However, if you run this notebook in the  __get_trending_today__ mode,  <font color='green'> today's data will be added to the database. </font>

The reset_db mode will drop all/the following collections:
- trending
- hypeauditor_toptiktoker


In [15]:
if 'reset_db' in mode:
    drop_collection_list = []
    drop_collection_list.append("trending")
    drop_collection_list.append("hypeauditor_toptiktoker")
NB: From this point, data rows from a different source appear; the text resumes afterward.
-- ==== Sys2Proof/Tests/Slice0.lean ====
section
/-! SUPPORT. The author's tests: the well-formedness smoke test, decoding of words written out from 30_encoding.md, one or two
steps of each operation with the values of 95_test_vectors.md, and, for every statement with hypotheses, states that meet
them. -/

namespace Sys2Proof.Tests

open Sys2Proof Sys2Proof.Machine Sys2Proof.Safety Sys2Proof.Laws

-- One theorem at a time: theorems that wait on a long kernel evaluation each hold a thread and its stack.
set_option Elab.async false

/-! ### Helpers -/

/-- `n` bytes written as one hexadecimal number, the first byte the most significant. -/
def bytesOf (n v : Nat) : Bytes n := Vector.ofFn fun i => BitVec.ofNat 8 (v >>> (8 * (n - 1 - i.val)))

/-- The plaintext `S`, the keys and the ciphertexts of 95_test_vectors.md 2.1. -/
def textS : Nat := 0x54484520515549434B2042524F574E20464F58204A554D5053204F5645522121
def key0 : Nat := 0x000102030405060708090A0B0C0D0E0F
def ct0 : Nat := 0x7EE00153393CD2BC8485386D2F4F49275D3D12690E6CFC81B252F08E892D3CB0
def key1 : Nat := 0x2B7E151628AED2A6ABF7158809CF4F3C
def ct1 : Nat := 0xAFD34E114C6A40173205AEC7F0CD0C848AAA911285A2AEBB788E7FC585B949D3
def key2 : Nat := 0x2B7E151628AED2A6ABF715FE00000000
def ct2 : Nat := 0xD5092A5ED0650AD54871B489A8DEE4D6E8EFF8CDF8A348BE975F9EB0C5C5CF77

/-- A state in IDLE with `IV`, `CT` and `KEY` written and two blocks declared. -/
def loaded (len : BitVec 8) (iv ct key : Nat) : State :=
  { State.reset with
    iv := knownBytes (bytesOf 16 iv), ivlen := len, ct := knownBytes (bytesOf 32 ct), ctblks := 2
    key := knownBytes (bytesOf 16 key) }

/-- A countdown search in control state `c`. -/
def cdSearch (c : ControlState) (ct pfx : Nat) (cnt floor : BitVec 64) : State :=
  { loaded 16 pfx ct 0 with
    prefixReg := knownBytes (bytesOf 16 pfx), cnt := Data.known cnt, floor := Data.known floor, mode := .countdown
    state := c }

/-- An LFSR search in control state `c`. -/
def lfSearch (c : ControlState) (ct pfx : Nat) (r : BitVec 40) : State :=
  { loaded 11 pfx ct 0 with
    prefixReg := knownBytes (bytesOf 16 pfx), lfsr := Data.known r, mode := .lfsr, state := c }

/-- The answer is a next state of which `p` holds. -/
def nextIs (o : Answer) (p : State → Bool) : Bool :=
  match o with
  | .next t => p t
  | .fault _ => false
  | .refused _ => false

theorem nextIs_exists {o : Answer} {p : State → Bool} (h : nextIs o p = true) : ∃ t, o = .next t := by
  cases o <;> simp_all [nextIs]

/-! ### Well-formedness: an operation is refused in a format that is not its own (R60) -/

theorem test_wellFormed_refuses_hrd_as_command : Instr.wellFormedIn .cb (.hrd 0x01) = false := by decide
theorem test_wellFormed_refuses_command_as_transaction : Instr.wellFormedIn .ht .initCd = false := by decide
theorem test_wellFormed_refuses_step_as_command : Instr.wellFormedIn .cb .cdStep = false := by decide
theorem test_wellFormed_accepts :
    Instr.wellFormedIn .ht (.hwr 0xFF 0xFF) = true ∧ Instr.wellFormedIn .cb .clear = true ∧
      Instr.wellFormedIn .es .lfStep = true := by decide

/-! ### Decoding: words written out from R61 to R64 and from the programs of 95_test_vectors.md -/

theorem test_decode_hrd : decodeTableWord 17 0x00100 = some (.hrd 0x01) := by decide
theorem test_decode_hrd_ignores_wdata : decodeTableWord 24 0x0A7FF = some (.hrd 0xA7) := by decide
theorem test_decode_hwr : decodeTableWord 17 0x1050B = some (.hwr 0x05 0x0B) := by decide
theorem test_decode_hwr_in_whole_bytes : decodeTableWord 24 0x13FD3 = some (.hwr 0x3F 0xD3) := by decide
theorem test_decode_nop : decodeTableWord 8 0x00 = some .nop := by decide
theorem test_decode_initCd : decodeTableWord 8 0x01 = some .initCd := by decide
theorem test_decode_initLf : decodeTableWord 8 0x02 = some .initLf := by decide
theorem test_decode_step : decodeTableWord 8 0x03 = some .step := by decide
theorem test_decode_run : decodeTableWord 8 0x04 = some .run := by decide
theorem test_decode_stop : decodeTableWord 8 0x05 = some .stop := by decide
theorem test_decode_test : decodeTableWord 8 0x06 = some .test := by decide
theorem test_decode_clear : decodeTableWord 8 0x07 = some .clear := by decide
theorem test_decode_cdStep : decodeTableWord 2 0b01 = some .cdStep := by decide
theorem test_decode_lfStep : decodeTableWord 2 0b10 = some .lfStep := by decide
theorem test_decode_rejects :
    decodeTableWord 8 0x08 = none ∧ decodeTableWord 8 0xFF = none ∧ decodeTableWord 2 0b00 = none ∧
      decodeTableWord 2 0b11 = none ∧ decodeTableWord 24 0x20000 = none := by decide
theorem test_command_words : commandWord .initCd = 0x10001 ∧ commandWord .clear = 0x10007 ∧ readWord 0x01 = 0x00100 := by decide
theorem test_withFetchWord_places_the_operation :
    (State.reset.withFetchWord 17 0x1050B).select = .perform (.hwr 0x05 0x0B) State.reset ∧
      (State.reset.withFetchWord 8 0x05).select = .perform (.hwr 0x00 0x05) State.reset := by decide
theorem test_withFetchWord_places_the_engine_step :
    (State.reset.withFetchWord 2 0b10).select = .perform .lfStep { State.reset with state := .run, mode := .lfsr } := by
  decide

/-! ### One step of each operation -/

/-- V-CT1, V-CT4: after reset `STATE` reads 0, and so do `CMD` and the reserved addresses. -/
theorem test_hrd_after_reset :
    nextIs (exec (.hrd 0x01) State.reset) (·.rdata == 0x00) ∧ nextIs (exec (.hrd 0xF0) State.reset) (·.rdata == 0x00) := by
  decide
/-- P4: `CNT` reads most significant byte first. -/
theorem test_hrd_cnt :
    nextIs (exec (.hrd 0x80) (cdSearch .paused ct1 key1 0xABF7158809CF4F3D 0)) (·.rdata == 0xAB) ∧
      nextIs (exec (.hrd 0x87) (cdSearch .paused ct1 key1 0xABF7158809CF4F3D 0)) (·.rdata == 0x3D) := by decide +kernel
/-- V-CT6: `IVLEN` stores any byte. -/
theorem test_hwr_ivlen : nextIs (exec (.hwr 0x05 0x11) State.reset) (·.ivlen == 0x11) := by decide
/-- V-CT7: in PAUSED a write to `IV` is dropped and sets `ILLWR`. -/
theorem test_hwr_dropped :
    nextIs (exec (.hwr 0x10 0xAA) (cdSearch .paused ct1 key1 0 0))
      (fun t => t.iv[0] == Data.known 0x2B && t.flags.toByte == 0x08) := by decide +kernel
/-- V-CT10. -/
theorem test_nop : nextIs (exec .nop (cdSearch .run ct1 key1 5 3)) (· == cdSearch .run ct1 key1 5 3) := by decide +kernel
/-- V-CI7: 15 known bytes. -/
theorem test_initCd :
    nextIs (exec .initCd (loaded 15 key1 ct1 0))
      (fun t => t.cnt == Data.known 0xABF7158809CF4FFF && t.floor == Data.known 0xABF7158809CF4F00 &&
        t.prefixReg == knownBytes (bytesOf 16 (key1 ||| 0xFF)) && t.state == .paused && t.mode == .countdown) := by
  decide +kernel
/-- V-CI10: `IVLEN` 17 raises InvalidInputLength and writes no data register. -/
theorem test_initCd_fails :
    nextIs (exec .initCd (loaded 17 key1 ct1 0))
      (fun t => t == { loaded 17 key1 ct1 0 with state := .error, cause := 0x01 }) := by decide +kernel
/-- V-LI1. -/
theorem test_initLf :
    nextIs (exec .initLf (loaded 11 key2 ct2 0))
      (fun t => t.lfsr == Data.known 0x0000000001 && t.prefixReg == knownBytes (bytesOf 16 (key2 ||| 0xFFFFFFFFFF)) &&
        t.state == .paused && t.mode == .lfsr) := by decide +kernel
/-- V-LI4: `IVLEN` 12 is too long for the LFSR. -/
theorem test_initLf_fails :
    nextIs (exec .initLf (loaded 12 key1 ct1 0)) (fun t => t.state == .error && t.cause == 0x01 && t.mode == .none) := by
  decide +kernel
/-- V-CT19: a rejected candidate of a single step. -/
theorem test_step :
    nextIs (exec .step { cdSearch .paused ct1 key1 0xABF7158809CF4FF5 0xABF7158809CF4F00 with steps := 0x0A })
      (fun t => t.state == .paused && t.cnt == Data.known 0xABF7158809CF4FF4 && t.key[15] == Data.known 0xF5 &&
        t.steps == 0x0B) := by decide +kernel
/-- V-CT11: in IDLE it is dropped. -/
theorem test_step_dropped : nextIs (exec .step State.reset) (fun t => t.state == .idle && t.flags.toByte == 0x04) := by decide
/-- R145. -/
theorem test_run : nextIs (exec .run (lfSearch .paused ct2 key2 1)) (fun t => t.state == .run && t.steps == 0) := by
  decide +kernel
/-- V-CT14. -/
theorem test_stop : nextIs (exec .stop (lfSearch .run ct2 key2 1)) (fun t => t.state == .paused && t.flags.toByte == 0) := by
  decide +kernel
/-- V-OR1: both blocks pass. -/
theorem test_test_accepts :
    nextIs (exec .test (loaded 0 0 ct0 key0))
      (fun t => t.flags.toByte == 0x03 && t.steps == 1 && t.decs == 2 && t.pt == knownBytes (bytesOf 32 textS) &&
        t.state == .idle) := by decide +kernel
/-- V-OR3: block 0 passes, the first byte of block 1 is 0x1F. -/
theorem test_test_block1 :
    nextIs (exec .test (loaded 0 0 0x7EE00153393CD2BC8485386D2F4F492720686C1DA02021A09D60B6A3366A3E06 key0))
      (fun t => t.flags.toByte == 0x02 && t.decs == 2 && t.pt == botBytes 32) := by decide +kernel
/-- V-EX3. -/
theorem test_clear :
    nextIs (exec .clear { loaded 17 key1 ct1 0 with state := .error, cause := 0x01 }) (· == loaded 17 key1 ct1 0) := by
  decide +kernel
/-- V-CD2: the last step of the search, accepted. -/
theorem test_cdStep_accepts :
    nextIs (exec .cdStep (cdSearch .run ct1 key1 0xABF7158809CF4F3C 0xABF7158809CF4F3C))
      (fun t => t.state == .found && t.flags.toByte == 0x03 && t.key == knownBytes (bytesOf 16 key1) &&
        t.cnt == Data.known 0xABF7158809CF4F3C && t.decs == 2 && t.pt == knownBytes (bytesOf 32 textS)) := by decide +kernel
/-- V-LF4: the eighth step accepts. -/
theorem test_lfStep_accepts :
    nextIs (exec .lfStep (lfSearch .run ct2 key2 0xFC00000000))
      (fun t => t.state == .found && t.lfsr == Data.known 0xFE00000000 && t.key == knownBytes (bytesOf 16 key2)) := by
  decide +kernel
/-- V-RS1. -/
theorem test_reset :
    nextIs (step { cdSearch .found ct1 key1 5 3 with schedule := [.rst] }) (· == State.reset) := by decide +kernel
/-- V-LF1: `NEXT` of four values. -/
theorem test_lfsrNext :
    lfsrNext 0x0000280005 = 0x8000140002 ∧ lfsrNext 0x123456789A = 0x891A2B3C4D ∧ lfsrNext 0xAAAAAAAAAA = 0xD555555555 ∧
      lfsrNext 0xFFFFE00000 = 0x7FFFF00000 := by decide +kernel

/-! ### States that meet the hypotheses of the statements -/

/-- Everything is specified in an array of known bytes. -/
theorem specifiedOn_known (b : Bytes n) (lo hi : Nat) : SpecifiedOn (knownBytes b) lo hi := by
  intro i _ _; simp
    drop_collection(drop_collection_list)


# ELT
## TikTok API

To retrieve data directly from https://www.tiktok.com, I use "The Unofficial TikTok API Wrapper" by David Teather.
You can find the library on GitHub: https://github.com/davidteather/TikTok-Api. Since I made minor changes, you should follow the installation instructions above to use the TikTok API Wrapper in this project. 



##  Trending Tiktoks
### Mode: get_trending_today

In order to get as many Trending Tiktoks as possible per day, the following __strategy__ will be used:
* We run the jupyter notebook in the __get_trending_today mode__ multiple times per day. This will always call the TikTok API and we get back a list of the current trending TikToks (posts). 
    1. TikTok always returns a different list of trending TikToks posts. When we call the API again, we get back a mixed list of TikTok posts that we haven't seen yet, but also TikTok posts that we have already seen in a previous call. 
    2. We always write the full list of TikToks including duplicates to the DB. This will cause duplicate entries. But we will remove them later using a MongoDB pipeline to identify the duplicates. 
    3. We delete the duplicates


### Fetch data: API Call Trending Tiktoks
 

In [16]:
if 'get_trending_today' in mode:
    custom_verifyFp = custom_verifyFp_settings
    api_return_filename = "api_trending_return.json"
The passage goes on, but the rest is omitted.